Sono relativamente fortunate le donne che lavorano alla Siemens perchè possono contare su condizioni abitative e lavorative un poco migliori, come testimoniano Lidia Rolfi Beccaria e Bianca Paganini Mori

Amicizia

Le amicizie fra le donne sembrano essere state di maggiore intensità. Su questo tema ci sono diverse testimonianze, fra cui quella di Giuliana Fiorentino Tedeschi

Amicizia

“La vita delle prigioniere è come una maglia, i cui punti sono solidi se intrecciati l’uno all’altro; ma se il filo si recide, quel punto invisibile che si snoda sfugge fra gli altri e si perde”

“Così sperimentai cos’era la mano di Zilly, una piccola mano calda, modesta e paziente , che la sera tratteneva la mia, che mi aggiustava le coperte intorno alle spalle, mentre al mio orecchio una voce tranquilla e materna sussurrava : “buona notte cara; mia figlia ha la tua età!”.

Amicizia

“Così trovai Olga un giorno e rimanemmo nascoste all’angolo del blocco.
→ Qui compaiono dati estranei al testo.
-- ==== Sys2Proof/Machine/Lifts.lean ====
section
/-! DEFINITION. The lift sequencer (R102 to R106, R111, R118, R130 to R132): the boundary, the windows, and the start of planned
commands. -/
namespace Sys2Proof.Machine

/-! ## LIFT_BOUNDARY -/

/-- A planned panel or shared-engine command that has not started leaves its plan: READY, or WAITING where it was chained on a
producer that has not committed (R117, R118). -/
def unstart (i : PlanItem) (s : State) : State :=
  modCmd i.cid (fun c =>
    if c.st = .planned ∧ isEngineCmd c then
      { c with st := if i.after.isEmpty then .ready else .waiting, placed := false, stageAt := [] }
    else c) s

/-- Commands that a shortened period leaves no room for end BOUND_TOO_LARGE (R111). -/
def sweepBounds (period : Nat) (s : State) : State :=
  each (s.cmds.all.map Prod.snd) (fun c t =>
    if isEngineCmd c && (c.st == .fetched || c.st == .waiting || c.st == .ready) && !fitsPeriod t period c then
      flushOwed (finish c.cid 0x25 c.result false t)
    else t) s

/-- The new period takes effect (R102). -/
def applyPeriod (s : State) : State :=
  if s.lift.pending then
    let t := { s with lift := { s.lift with period := s.lift.next, pending := false } }
    if s.lift.next < s.lift.period then sweepBounds s.lift.next t else t
  else s

/-- The clock of the new lift (R563): the strobe where a prepared request waits, with the lower voltage after it (R565). Whether
the lift runs at the clock its plan was made for. -/
def applyClock (s : State) : State × Bool :=
  let p := s.pwr
  if p.req = s.lift.clk ∨ p.req = 0 then (s, true)
  else if !p.ack then (s, false)
  else
    let t := emit .clkSwitch { s with lift := { s.lift with clk := p.req } }
    (if p.req < s.lift.clk then
      emit (.avsWrite (10 * pointVolt p.req)) { t with pwr := { t.pwr with volt := pointVolt p.req } } else t, true)

/-- The sealed plan is released; what no longer fits the lift's budget, or the whole of it where nothing may start, goes back
(R105, R106, R563). -/
def releasePlan (start : Bool) (s : State) : State :=
  let l := s.lift.sealed.getD []
  let ok := l.filter fun i => start && decide (i.offset + i.charge ≤ s.lift.budget)
  each (l.filter fun i => !ok.contains i) unstart { s with lift := { s.lift with plan := ok, sealed := none } }

/-- Anchored collectives carried into another lift: one past its bound is counted once (R446). -/
def carryAnchored (s : State) : State :=
  each ((s.cmds.all.map Prod.snd).filter (·.st == .anchored)) (fun c t =>
    let n := c.passed + 1
    let past := decide (boundOf c ≤ n * s.lift.budget)
    match c.col with
    | none => t
    | some k =>
      let t := modCmd c.cid (fun c => { c with passed := n, col := c.col.map fun k => { k with overBound := k.overBound || past } }) t
      if past && !k.overBound then { t with arch := { t.arch with overBound := satAdd 255 t.arch.overBound 1 } } else t) s

/-- Active queues no front serves have waited one more lift (R231). -/
def countUnbound (s : State) : State :=
  each (List.range s.bays.count) (fun b t =>
    modEqi b (fun e => { e with queues := tmap (fun q x => { x with unbound := if activeQ x && !boundQ s b q then x.unbound + 1 else 0 }) e.queues }) t) s

/-- T(n + 1) (R103 to R106): the plan of the lift that ends is over; period, clock and budget of the new one; its plan. What waited for
a request tag goes on. -/
def nextLift (s : State) : State :=
  let late := s.lift.sealed.isNone
  let t := each s.lift.plan unstart s
  let t := carryAnchored t
  let t := applyPeriod t
  let c := applyClock t
  let t := { c.1 with lift := { c.1.lift with
    num := (c.1.lift.num + 1) % 2 ^ 64, window := .opening, throttled := false, clkFixed := c.1.lift.clk
    budget := budgetAt c.1.lift.period c.1.lift.clk } }
  let t := if late && !t.rst.shored then sealDeadline t else t
  let t := compactWanted t
  let t := releasePlan (c.2 && !t.rst.shored) t
  let t := each (List.range t.bays.count) pumpBay t
  raise srcLiftBoundary (dvfsStep (detectHangs (evalDeadlines (countUnbound t))))

/-- LIFT_BOUNDARY (R106). -/
def execLiftBoundary (s : State) : Host.Outcome State Fault Refusal :=
  run (.pwr :: .plumb :: fpWork) (onlyIf (fun t => t.lift.serving) nextLift) s

/-- OPENING_WINDOW_END (R103). -/
def execOpeningWindowEnd (s : State) : Host.Outcome State Fault Refusal :=
  run [.lift] (onlyIf (fun t => t.lift.serving && t.lift.window == .opening) fun t => { t with lift := { t.lift with window := .run } }) s

/-! ## CLOSING_WINDOW_OPEN -/

/-- Whether a running command overruns at the closing window (R130): an ashlar of its panel has not halted, or its engine or the
arch unit has not ended it. -/
def overruns (s : State) (c : Cmd) : Bool :=
  c.st == .running && isEngineCmd c && !(isLaunch c && !c.loading && (panelIds c).all fun a =>
    c.halted.contains a || ((ash s a).cid == c.cid && (ash s a).run == .halted))

/-- A kill for overrun (R132): counted; a command in solo placement ends BOUND_EXCEEDED with its error record, whose clocks run
are a free value within the lift budget it had. -/
def killOverrun (c : Cmd) (s : State) : State :=
  let t := { s with stat := { s.stat with overrun := satAdd 0xFFFF s.stat.overrun 1 } }
  let t := modBay c.bay (fun y => { y with overrun := satAdd 0xFFFF y.overrun 1 }) t
  let t := modCmd c.cid (fun c => { c with overruns := c.overruns + 1 }) t
  if c.solo then
    let d := (freeVal t).toNat % (t.lift.budget + 1)
    finish c.cid 0x31 0 true (halt c.cid none (cmdError c 0x05 0x31 d 0 none 2 (drewFree t)))
  else killReady c.cid t

/-- The closing window opens (R103, R118, R130, R132). -/
def closeWindow (s : State) : State :=
  let t := each ((s.cmds.all.map Prod.snd).filter (overruns s)) killOverrun s
  let u := each s.lift.plan unstart t
  { u with lift := { u.lift with window := .closing } }

/-- CLOSING_WINDOW_OPEN (R130). -/
def execClosingWindowOpen (s : State) : Host.Outcome State Fault Refusal :=
  run fpWork (onlyIf (fun t => t.lift.serving && t.lift.window == .run) closeWindow) s

/-! ## COMMAND_START -/

/-- Whether an ashlar has drained its previous command (R118). -/
def ashFree (s : State) (a : Nat) : Bool :=
  match (ash s a).run with
  | .idle => true
  | .halted => (cmdD s (ash s a).cid).st != .running
  | _ => false

/-- Whether another running command holds an ashlar of a panel (R114). -/
def panelTaken (s : State) (c : Cmd) : Bool :=
  s.cmds.all.any fun e => e.1 != c.cid && (e.2.st == .running || e.2.st == .anchored) && onPanel e.2 &&
    (panelIds e.2).any ((panelIds c).contains ·)

/-- Whether the context of a command is resident on its panel with no pending journal (R118, R141). -/
def ctxReady (s : State) (c : Cmd) : Bool :=
  ctxOf c == 0 || match ctx? s c.bay (ctxOf c) with
    | some x => x.resident == some (c.x0, c.y0) && !x.pending && x.switch == .none && !ctxBusy s c.bay (ctxOf c)
    | none => false

/-- Whether the quoin engine a command names can take it (R559). -/
def quoinFree (s : State) (c : Cmd) : Bool :=
  let q := qport s (wOf c)
  q.ready && q.registered && !q.heldReset && !q.scrub && q.cid.isNone && q.killed.isNone && !q.frozenBays.contains c.bay

/-- The conditions of R118 and R117. -/
def mayStart (s : State) (c : Cmd) : Bool :=
  c.st == .planned && isEngineCmd c && s.lift.window == .run && !s.rst.shored &&
    (s.lift.plan.any fun i => i.cid == c.cid && i.after.isEmpty) && waitMet s c && orderClear s c &&
    (if opc c = opQuoin then quoinFree s c else (panelIds c).all (ashFree s) && !panelTaken s c && ctxReady s c)

/-- The pages of the declared output ranges that lie in host memory or a remote window: device page, and the host page (R395). -/
def outPages (s : State) (c : Cmd) : List (Nat × Option Nat) :=
  (c.desc.outs.flatMap fun r => pagesOf r.va r.len).filterMap fun p =>
    let page := p.1 / 4096 * 4096
    match c.hostPages.find? fun h => h.1 == page with
    | some h => some (page, some (h.2 / 4096))
    | none => match xlate s c.bay page 0 false with
      | .ok (.host iova) => some (page, some (iova / 4096))
      | .ok (.remote _ _ _) => some (page, none)
      | _ => none

/-- The first output page whose translation lacks write permission, with the fault's cause (R395); a host page resolved at the fetch is
checked for its permission alone. -/
def outFault (s : State) (c : Cmd) : Option (Nat × Nat) :=
  (outPages s c).findSome? fun p => match xlate s c.bay p.1 2 false with
    | .fault k => if k % 8 = 1 && c.hostPages.any fun h => h.1 == p.1 then none else some (p.1, k)
    | .ok _ => none

/-- In configuration H, the first page of the declared ranges that is not mapped and was not resolved at the fetch, with the fault's cause
(R392); a page mapped since then counts as mapped. -/
def declFault (s : State) (c : Cmd) : Option (Nat × Nat) :=
  if isF s then none
  else
    let first (rs : List Range) (need : Nat) : Option (Nat × Nat) :=
      (rs.flatMap fun r => pagesOf r.va r.len).findSome? fun p =>
        let page := p.1 / 4096 * 4096
        if c.hostPages.any fun h => h.1 == page then none
        else match xlate s c.bay page need false with
          | .fault k => if k % 8 = 1 then some (p.1, k) else none
          | .ok _ => none
    (first c.desc.ins 1).or (first c.desc.outs 2)

/-- A command's declared range that meets a physical block, cleared of poison (R464): before a re-run after detection, every
poisoned block of its output ranges is written as zeros. -/
def zeroPoisoned (c : Cmd) (s : State) : State :=
  if !c.redet then s
  else (c.desc.outs.flatMap fun r => pagesOf r.va r.len).foldl (fun t p => match xlate t c.bay p.1 0 false with
    | .ok (.hbm pa) => (poisonIn t pa p.2).foldl (fun t e => writePa (e.1 * 512) (List.replicate 512 0) t) t
    | _ => t) s

/-- The command record sent to a quoin engine, beat by beat (R559). The address of a staging extent is a free value. -/
def quoinBeats (c : Cmd) (stageVa : Nat) : List (List Byte) :=
  let rs := c.desc.ins ++ c.desc.outs
  let beats := 6 + ceilDiv rs.length 4
  let args := argBytes c
  let b1 := padTo 64 (natLe 1 c.bay ++ natLe 1 c.desc.ins.length ++ natLe 1 c.desc.outs.length ++ natLe 1 beats ++
    natLe 2 c.desc.argLen ++ natLe 1 (rerunsOf c) ++ natLe 1 (b2n (staged c)) ++
    natLe 8 (if c.stageAt = [] then 0 else stageVa) ++ natLe 8 (c.stageAt.length * 2 ^ 21) ++ natLe 4 (boundOf c))
  [padTo 64 c.entry, b1] ++ (List.range 4).map (fun i => (args.drop (64 * i)).take 64) ++
    (List.range (ceilDiv rs.length 4)).map fun i =>
      padTo 64 (((rs.drop (4 * i)).take 4).flatMap fun r => natLe 8 r.va ++ natLe 4 r.len ++ natLe 4 0)

/-- A quoin command goes to its engine. -/
def startQuoin (c : Cmd) (s : State) : State :=
  let v := (freeVal s).toNat
  emit (.quoinCmd (wOf c) (quoinBeats c v)) (modQp (wOf c) (fun q => { q with
    cid := some c.cid, doneOf := none, writes := [], stat := [] }) (modCmd c.cid (fun c => { c with stageVa := v }) (drewFree s)))

/-- A collective takes its panel: its writes will be journalled (R139, R434), and agreement begins (R435). -/
def startCol (c : Cmd) (s : State) : State :=
  colStart c.cid (each (panelIds c) (fun a t => modAsh a (fun x => { x with cid := c.cid, ctx := true, journal := [] }) t) s)

/-- A program starts: its image is loaded first where an ashlar of the panel does not hold it (R31, R106). -/
def startProgram (c : Cmd) (s : State) : State :=
  if imageOn s c (panelIds c) then startPanel c.cid s else modCmd c.cid (fun x => { x with loading := true }) s

/-- The final command of a batch's graph carries its batch-advance record from the start (R178), with its last chunk. -/
def withAdvance (c : Cmd) (s : State) : State :=
  match c.batch.bind (batch? s c.bay) with
  | some x => if c.bodyIdx = x.last ∧ x.code = 0 ∧ !moreChunks c then modCmd c.cid (fun c => { c with outbox := [.batch x.id], outCount := 1 }) s else s
  | none => s

/-- The command is RUNNING (R113) with its translations held (R395). -/
def startGo (c : Cmd) (s : State) : State :=
  let t := modCmd c.cid (fun x => { x with
    st := .running, halted := [], outbox := [], outCount := 0, transPages := (outPages s c).map (·.1) }) (zeroPoisoned c s)
  let t := withAdvance c t
  let c := cmdD t c.cid
  if opc c = opQuoin then startQuoin c t
  else if opc c = opCollective then startCol c t
  else startProgram c t

/-- COMMAND_START: the output pages are translated first (R392, R395); one that fails is a fault of the command, and one the host has
to translate makes it wait. -/
def commandStart (cid : Nat) (s : State) : State :=
  match cmd? s cid with
  | none => s
  | some c =>
    if !mayStart s c then s
    else match (declFault s c).or (outFault s c) with
      | some f => faultCmd cid f.1 f.2 6 s
      | none =>
        let host := (outPages s c).filterMap fun p => p.2.map fun h => (h, p.1)
        match atsMiss s c.bay host with
        | some p => atsAsk c.bay p.1 p.2 cid 2 6 s
        | none => match atsDenied s c.bay 2 host with
          | some p => fault4Now cid p.2 2 6 s
          | none => startGo c s

/-- COMMAND_START (R118). -/
def execCommandStart (cid : Nat) (s : State) : Host.Outcome State Fault Refusal := run fpWork (commandStart cid) s

end Sys2Proof.Machine
end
Sentii d’improvviso che avrei potuto parlare e che lei avrebbe potuto intendermi. Io parlai senso dionisiaco della vita e lei parlò dello spirito e del corpo. […] Ci scegliemmo compagne”

Le ricette

In molte memorie scritte dalle donne ci sono descrizioni di scambi di ricette fra le prigioniere. La storica Myrna Goldenberg ha sottolineato:

“Food talk often had an ironic effect. Such talk was salutary because it fostered social relationship, reinforced religious values and rituals, and strengthened women’s sense of purpose”

Ricette

Sia ad Auschwitz che a Ravensbrück lo scambio di ricette era usuale.Si sono conservati anche dei libri di ricette scritti in campo.

Ricorda Giuliana Fiorentino Tedeschi:”le francesi parlavano del riso con la maionese ed io pensavo chissà come sarà!”

La liberazione

Per le donne la liberazione non fu facile: molte si trovarono da sole per le vie della Germania distrutta. Alcune, liberate da Ravensbrück dovettero affrontare stupri da parte dei liberatori sovietici. Questo è accaduto, ad esempio, a Pierina Bianco e Fausta Finzi.

La liberazione

In molti casi le donne si avviarono verso casa accodandosi a IMI e ex soldati. Per alcune il viaggio verso casa fu molto lungo. Uno degli scritti sul ritorno a casa è il volume di Lidia Beccaria Rolfi, L’esile filo della memoria. Lidia ricorda le sue esperienze sulla strada del ritorno insieme a due ragazzine ebree scampate ad Auschwitz.Ricorda, ed è un ricordo comune anche ad altre exdeportate, la gioia nel vedere la natura rifiorire intorno a lei.

Il silenzio

Il ritorno a casa fu contrassegnato da un silenzio doloroso. Molte donne furono accusate in modo più o meno esplicito di essersi vendute per sopravvivere.Così, a parte poche, le ex-deportate si chiusero in un dignitoso silenzio che si è rotto soprattutto a partire dagli anni Ottanta.

Raccontare il LagerNissim e Tedeschi

Fanno eccezione gli scritti di 5 donne ebree, tra cui Luciana Nissim Momigliano e Giuliana Fiorentino Tedeschi, che hanno pubblicato le loro memorie nel 1946.

Raccontare il Lager

Sia Luciana che Giuliana scrissero le loro memorie nel corso del 1946; entrambi i libri furono pubblicati presso piccoli editori e furono ben presto dimenticati. Sono stati ripubblicati solo recentemente dalla Giuntina. Si tratta di testi abbastanza diversi: il lavoro di Luciana è maggiormente documentario, mentre il testo di Giuliana è più vicino ad una opera di letteratura

Raccontare il Lager

Entrambi i testi offrono numerosi spunti che pemettono di accostarsi alla shoah attraverso una ottica di genere. E ci consentono di comprendere la specificità della deporazione femmnile. In entrambi i testi ci sono puntuali riferimenti alla nudità, all’amicizia in campo, alle nascite, alla mancanza delle mestruazioni.